-- ==== Sys2Proof/Machine/Cartridge.lean ====
section
/-! DEFINITION. The cartridge family of the table (R131 to R145, R160 to R163). -/

namespace Sys2Proof.Machine

/-- CARTRIDGE_INSERTED: a cartridge is drawn in where none stands (R131). -/
def execCartridgeInserted (c : Cartridge) (s : State) : Answer :=
  .next (if s.cah.state = .empty then finish (seat c s) else s)

/-- CM_READ_ATTEMPT_DONE (R131, R133). -/
def execCmReadAttemptDone (ok : Bool) (s : State) : Answer := .next (finish (settleLibraryWait (cmReadEnds ok s)))

/-- STAGE_PUSH_DONE (R135, R137). -/
def execStagePushDone (s : State) : Answer := .next (finish (stagePushed s))

/-- STAGE_ATTEMPT_TIMEOUT (R135, R138). -/
def execStageAttemptTimeout (s : State) : Answer := .next (finish (stageTimedOut s))

/-- STAGE_POP_DONE (R135, R138, R142). -/
def execStagePopDone (s : State) : Answer := .next (finish (stagePopped s))

/-- STAGE_POP_FAILED (R139). -/
def execStagePopFailed (s : State) : Answer := .next (finish (stagePopFailed s))

/-- SESSION_OPEN_WRITE_DONE (R140). -/
def execSessionOpenWriteDone (ok : Bool) (s : State) : Answer := .next (finish (sessionOpenEnds ok s))

/-- CM_WRITE_BACK_DONE (R143). -/
def execCmWriteBackDone (ok : Bool) (s : State) : Answer := .next (finish (writeBackEnds ok s))

/-- EJECT_PUSH_DONE (R145). -/
def execEjectPushDone (s : State) : Answer := .next (if s.cah.pushing then finish (ejectDone s) else s)

/-- EJECT_PUSH_TIMEOUT (R139, R145). -/
def execEjectPushTimeout (s : State) : Answer := .next (if s.cah.pushing then finish (becomeStuck .ejectFailed s) else s)

/-- USE_DECREMENT_DONE (R160). -/
def execUseDecrementDone (ok : Bool) (s : State) : Answer := .next (finish (decrementEnds ok s))

/-- CLEANING_RUN_DONE (R161). -/
def execCleaningRunDone (s : State) : Answer := .next (finish (cleaningRunEnds s))

end Sys2Proof.Machine
end

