-- ==== Sys2Proof/Machine/Dispatch.lean ====
section
/-! DEFINITION. One arm per command: each calls its meaning. -/

namespace Sys2Proof.Machine

def exec (i : Instr) (s : State) : Host.Outcome State Fault Refusal :=
  match i with
  | .powerOn jumpers => Sys2Proof.Machine.execPowerOn jumpers s
  | .resetLine jumpers => Sys2Proof.Machine.execResetLine jumpers s
  | .bufferMemoryTestDone passed stages => Sys2Proof.Machine.execBufferMemoryTestDone passed stages s
  | .lineSignalAppears => Sys2Proof.Machine.execLineSignalAppears s
  | .lineSignalLost => Sys2Proof.Machine.execLineSignalLost s
  | .hello maxPayload => Sys2Proof.Machine.execHello maxPayload s
  | .helloTimeout => Sys2Proof.Machine.execHelloTimeout s
  | .badCheckFrame => Sys2Proof.Machine.execBadCheckFrame s
  | .frameRejected => Sys2Proof.Machine.execFrameRejected s
  | .dataOut tag payload => Sys2Proof.Machine.execDataOut tag payload s
  | .receiveCredit count => Sys2Proof.Machine.execReceiveCredit count s
  | .dataInSend => Sys2Proof.Machine.execDataInSend s
  | .unknownCommand tag => Sys2Proof.Machine.execUnknownCommand tag s
  | .status tag => Sys2Proof.Machine.execStatus tag s
  | .identify tag => Sys2Proof.Machine.execIdentify tag s
  | .readPosition tag => Sys2Proof.Machine.execReadPosition tag s
  | .readCounters tag => Sys2Proof.Machine.execReadCounters tag s
  | .readAttribute tag name => Sys2Proof.Machine.execReadAttribute tag name s
  | .writeAttribute tag name value => Sys2Proof.Machine.execWriteAttribute tag name value s
  | .setSetting tag name value => Sys2Proof.Machine.execSetSetting tag name value s
  | .saveSettings tag => Sys2Proof.Machine.execSaveSettings tag s
  | .storeWriteDone ok => Sys2Proof.Machine.execStoreWriteDone ok s
  | .setEventMask tag mask unmask => Sys2Proof.Machine.execSetEventMask tag mask unmask s
  | .clearEvents tag events => Sys2Proof.Machine.execClearEvents tag events s
  | .abort tag named => Sys2Proof.Machine.execAbort tag named s
  | .custodyRequest tag => Sys2Proof.Machine.execCustodyRequest tag s
  | .custodyAnswer tag grant => Sys2Proof.Machine.execCustodyAnswer tag grant s
  | .release tag => Sys2Proof.Machine.execRelease tag s
  | .readFaultRecord tag => Sys2Proof.Machine.execReadFaultRecord tag s
  | .resetDrive tag => Sys2Proof.Machine.execResetDrive tag s
  | .writeRecords tag unbuffered lengths => Sys2Proof.Machine.execWriteRecords tag unbuffered lengths s
  | .writeFilemarks tag sync count => Sys2Proof.Machine.execWriteFilemarks tag sync count s
  | .flush tag => Sys2Proof.Machine.execFlush tag s
  | .readRecords tag length count => Sys2Proof.Machine.execReadRecords tag length count s
  | .space tag kind dir count imm => Sys2Proof.Machine.execSpace tag kind dir count imm s
  | .locate tag target imm => Sys2Proof.Machine.execLocate tag target imm s
  | .rewind tag imm => Sys2Proof.Machine.execRewind tag imm s
  | .rebuildDirectory tag => Sys2Proof.Machine.execRebuildDirectory tag s
  | .thread tag => Sys2Proof.Machine.execThread tag s
  | .unthread tag force => Sys2Proof.Machine.execUnthread tag force s
  | .eject tag => Sys2Proof.Machine.execEject tag s
  | .discardBuffer tag => Sys2Proof.Machine.execDiscardBuffer tag s
  | .queueHeadBegins => Sys2Proof.Machine.execQueueHeadBegins s
  | .poll => Sys2Proof.Machine.execPoll s
  | .libraryThread => Sys2Proof.Machine.execLibraryThread s
  | .libraryUnthread => Sys2Proof.Machine.execLibraryUnthread s
  | .libraryEject => Sys2Proof.Machine.execLibraryEject s
  | .libraryDriveReset => Sys2Proof.Machine.execLibraryDriveReset s
  | .libraryCustodyRequest => Sys2Proof.Machine.execLibraryCustodyRequest s
  | .libraryCustodyAnswer body => Sys2Proof.Machine.execLibraryCustodyAnswer body s
  | .custodyRelease => Sys2Proof.Machine.execCustodyRelease s
  | .setLibraryPolicy body => Sys2Proof.Machine.execSetLibraryPolicy body s
  | .libraryRecordIgnored => Sys2Proof.Machine.execLibraryRecordIgnored s
  | .libraryUnknownType type => Sys2Proof.Machine.execLibraryUnknownType type s
  | .libraryLineBreak => Sys2Proof.Machine.execLibraryLineBreak s
  | .breakEnds => Sys2Proof.Machine.execBreakEnds s
  | .custodyQuestionTimeout => Sys2Proof.Machine.execCustodyQuestionTimeout s
  | .graceTimeout => Sys2Proof.Machine.execGraceTimeout s
  | .cartridgeInserted c => Sys2Proof.Machine.execCartridgeInserted c s
  | .cmReadAttemptDone ok => Sys2Proof.Machine.execCmReadAttemptDone ok s
  | .stagePushDone => Sys2Proof.Machine.execStagePushDone s
  | .stageAttemptTimeout => Sys2Proof.Machine.execStageAttemptTimeout s
  | .stagePopDone => Sys2Proof.Machine.execStagePopDone s
  | .stagePopFailed => Sys2Proof.Machine.execStagePopFailed s
  | .sessionOpenWriteDone ok => Sys2Proof.Machine.execSessionOpenWriteDone ok s
  | .cmWriteBackDone ok => Sys2Proof.Machine.execCmWriteBackDone ok s
  | .ejectPushDone => Sys2Proof.Machine.execEjectPushDone s
  | .ejectPushTimeout => Sys2Proof.Machine.execEjectPushTimeout s
  | .useDecrementDone ok => Sys2Proof.Machine.execUseDecrementDone ok s
  | .cleaningRunDone => Sys2Proof.Machine.execCleaningRunDone s
  | .restTimerExpiry => Sys2Proof.Machine.execRestTimerExpiry s
  | .retensionDone => Sys2Proof.Machine.execRetensionDone s
  | .tensionTimeout => Sys2Proof.Machine.execTensionTimeout s
  | .rampDone lpos => Sys2Proof.Machine.execRampDone lpos s
  | .backhitchDone lpos => Sys2Proof.Machine.execBackhitchDone lpos s
  | .seekDone lpos => Sys2Proof.Machine.execSeekDone lpos s
  | .turnaroundDone lpos => Sys2Proof.Machine.execTurnaroundDone lpos s
  | .operationOverrun => Sys2Proof.Machine.execOperationOverrun s
  | .servoMark wrap lpos => Sys2Proof.Machine.execServoMark wrap lpos s
  | .servoLost => Sys2Proof.Machine.execServoLost s
  | .motionSecond => Sys2Proof.Machine.execMotionSecond s
  | .packRecordPart shadowAgrees => Sys2Proof.Machine.execPackRecordPart shadowAgrees s
  | .framePlace slotGood => Sys2Proof.Machine.execFramePlace slotGood s
  | .verifyFramePassed found => Sys2Proof.Machine.execVerifyFramePassed found s
  | .readFramePassed lpos found => Sys2Proof.Machine.execReadFramePassed lpos found s
  | .checkDecodeDone slotGood => Sys2Proof.Machine.execCheckDecodeDone slotGood s
  | .headerScanFrame lpos found => Sys2Proof.Machine.execHeaderScanFrame lpos found s
  | .rebuildFrame lpos found => Sys2Proof.Machine.execRebuildFrame lpos found s
  | .libraryAnswerSent => Sys2Proof.Machine.execLibraryAnswerSent s
  | .resetLineAsserted => Sys2Proof.Machine.execResetLineAsserted s

end Sys2Proof.Machine
end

# # # #

## REQUIRED ACTION
Look through the listing, and copy each line that contains the word "execCleaningRunDone".

## FINISHED EXERCISE
def execCleaningRunDone (s : State) : Answer := .next (finish (cleaningRunEnds s))
  | .cleaningRunDone => Sys2Proof.Machine.execCleaningRunDone s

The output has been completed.